ACTION ITEM: Print out the data below with every line intact.

────────────────────

-- ==== Sys2Proof/Laws/LeaveHinge.lean ====
section
/-! SUPPORT. What the operations of Machine/Hinge.lean leave alone (`Leaves`). -/
set_option Elab.async false
set_option linter.unusedTactic false
set_option linter.unreachableTactic false
set_option linter.unusedSimpArgs false

namespace Sys2Proof.Machine

variable {B : Nat → Bool} {o d : Dev}

theorem Leaves.setHinge (h : Leaves B o d) (i : Nat) (h1 : HngState) : Leaves B o (Dev.setHinge d i h1) := by
  unfold Dev.setHinge
  try dsimp only
  repeat' first
    | with_reducible assumption | with_reducible exact h | with_reducible apply Leaves.ite
    | with_reducible apply Leaves.ite1 | with_reducible apply Leaves.ite2 | with_reducible apply Leaves.foldl
    | with_reducible apply Leaves.foldl_fst | with_reducible apply Leaves.foldl_snd | simp only [Leaves.upd] | (show configReg _ = false; simp)
    | intro _ _ _ | intro _ _ | intro _ | dsimp only | split | rfl

theorem Leaves.showHinge (h : Leaves B o d) (i : Nat) : Leaves B o (Dev.showHinge d i) := by
  unfold Dev.showHinge
  try dsimp only
  repeat' first
    | with_reducible assumption | with_reducible exact h | with_reducible apply Leaves.setFld
    | with_reducible apply Leaves.setFlag | with_reducible apply Leaves.setReg | with_reducible apply Leaves.raiseTo
    | with_reducible apply Leaves.ite | with_reducible apply Leaves.ite1 | with_reducible apply Leaves.ite2
    | with_reducible apply Leaves.foldl | with_reducible apply Leaves.foldl_fst | with_reducible apply Leaves.foldl_snd
    | simp only [Leaves.upd] | (show configReg _ = false; simp) | intro _ _ _ | intro _ _ | intro _ | dsimp only | split | rfl

theorem Leaves.hngFault (h : Leaves B o d) (i : Nat) (reason : Nat) (mb : Nat) : Leaves B o (Dev.hngFault d i reason mb) := by
  unfold Dev.hngFault
  try dsimp only
  repeat' first
    | with_reducible assumption | with_reducible exact h | with_reducible apply Leaves.setReg
    | with_reducible apply Leaves.pageFault | with_reducible apply Leaves.raise | with_reducible apply Leaves.bad
    | with_reducible apply Leaves.record | with_reducible apply Leaves.ite | with_reducible apply Leaves.ite1
    | with_reducible apply Leaves.ite2 | with_reducible apply Leaves.foldl | with_reducible apply Leaves.foldl_fst
    | with_reducible apply Leaves.foldl_snd | simp only [Leaves.upd] | (show configReg _ = false; simp) | intro _ _ _ | intro _ _ | intro _ | dsimp only
    | split | rfl

theorem Leaves.hingeLoss (h : Leaves B o d) (a : Nat) : Leaves B o (Dev.hingeLoss d a) := by
  unfold Dev.hingeLoss
  try dsimp only
  repeat' first
    | with_reducible assumption | with_reducible exact h | with_reducible apply Leaves.hngFault
    | with_reducible apply Leaves.setHinge | with_reducible apply Leaves.ite | with_reducible apply Leaves.ite1
    | with_reducible apply Leaves.ite2 | with_reducible apply Leaves.foldl | with_reducible apply Leaves.foldl_fst
    | with_reducible apply Leaves.foldl_snd | simp only [Leaves.upd] | (show configReg _ = false; simp) | intro _ _ _ | intro _ _ | intro _ | dsimp only
    | split | rfl

end Sys2Proof.Machine
end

────────────────────

OUTPUT:
-- ==== Sys2Proof/Laws/LeaveHinge.lean ====
section
/-! SUPPORT. What the operations of Machine/Hinge.lean leave alone (`Leaves`). -/
set_option Elab.async false
set_option linter.unusedTactic false
set_option linter.unreachableTactic false
set_option linter.unusedSimpArgs false

namespace Sys2Proof.Machine

variable {B : Nat → Bool} {o d : Dev}

theorem Leaves.setHinge (h : Leaves B o d) (i : Nat) (h1 : HngState) : Leaves B o (Dev.setHinge d i h1) := by
  unfold Dev.setHinge
  try dsimp only
  repeat' first
    | with_reducible assumption | with_reducible exact h | with_reducible apply Leaves.ite
    | with_reducible apply Leaves.ite1 | with_reducible apply Leaves.ite2 | with_reducible apply Leaves.foldl
    | with_reducible apply Leaves.foldl_fst | with_reducible apply Leaves.foldl_snd | simp only [Leaves.upd] | (show configReg _ = false; simp)
    | intro _ _ _ | intro _ _ | intro _ | dsimp only | split | rfl

theorem Leaves.showHinge (h : Leaves B o d) (i : Nat) : Leaves B o (Dev.showHinge d i) := by
  unfold Dev.showHinge
  try dsimp only
  repeat' first
    | with_reducible assumption | with_reducible exact h | with_reducible apply Leaves.setFld
    | with_reducible apply Leaves.setFlag | with_reducible apply Leaves.setReg | with_reducible apply Leaves.raiseTo
    | with_reducible apply Leaves.ite | with_reducible apply Leaves.ite1 | with_reducible apply Leaves.ite2
    | with_reducible apply Leaves.foldl | with_reducible apply Leaves.foldl_fst | with_reducible apply Leaves.foldl_snd
    | simp only [Leaves.upd] | (show configReg _ = false; simp) | intro _ _ _ | intro _ _ | intro _ | dsimp only | split | rfl

theorem Leaves.hngFault (h : Leaves B o d) (i : Nat) (reason : Nat) (mb : Nat) : Leaves B o (Dev.hngFault d i reason mb) := by
  unfold Dev.hngFault
  try dsimp only
  repeat' first
    | with_reducible assumption | with_reducible exact h | with_reducible apply Leaves.setReg
    | with_reducible apply Leaves.pageFault | with_reducible apply Leaves.raise | with_reducible apply Leaves.bad
    | with_reducible apply Leaves.record | with_reducible apply Leaves.ite | with_reducible apply Leaves.ite1
    | with_reducible apply Leaves.ite2 | with_reducible apply Leaves.foldl | with_reducible apply Leaves.foldl_fst
    | with_reducible apply Leaves.foldl_snd | simp only [Leaves.upd] | (show configReg _ = false; simp) | intro _ _ _ | intro _ _ | intro _ | dsimp only
    | split | rfl

theorem Leaves.hingeLoss (h : Leaves B o d) (a : Nat) : Leaves B o (Dev.hingeLoss d a) := by
  unfold Dev.hingeLoss
  try dsimp only
  repeat' first
    | with_reducible assumption | with_reducible exact h | with_reducible apply Leaves.hngFault
    | with_reducible apply Leaves.setHinge | with_reducible apply Leaves.ite | with_reducible apply Leaves.ite1
    | with_reducible apply Leaves.ite2 | with_reducible apply Leaves.foldl | with_reducible apply Leaves.foldl_fst
    | with_reducible apply Leaves.foldl_snd | simp only [Leaves.upd] | (show configReg _ = false; simp) | intro _ _ _ | intro _ _ | intro _ | dsimp only
    | split | rfl

end Sys2Proof.Machine
end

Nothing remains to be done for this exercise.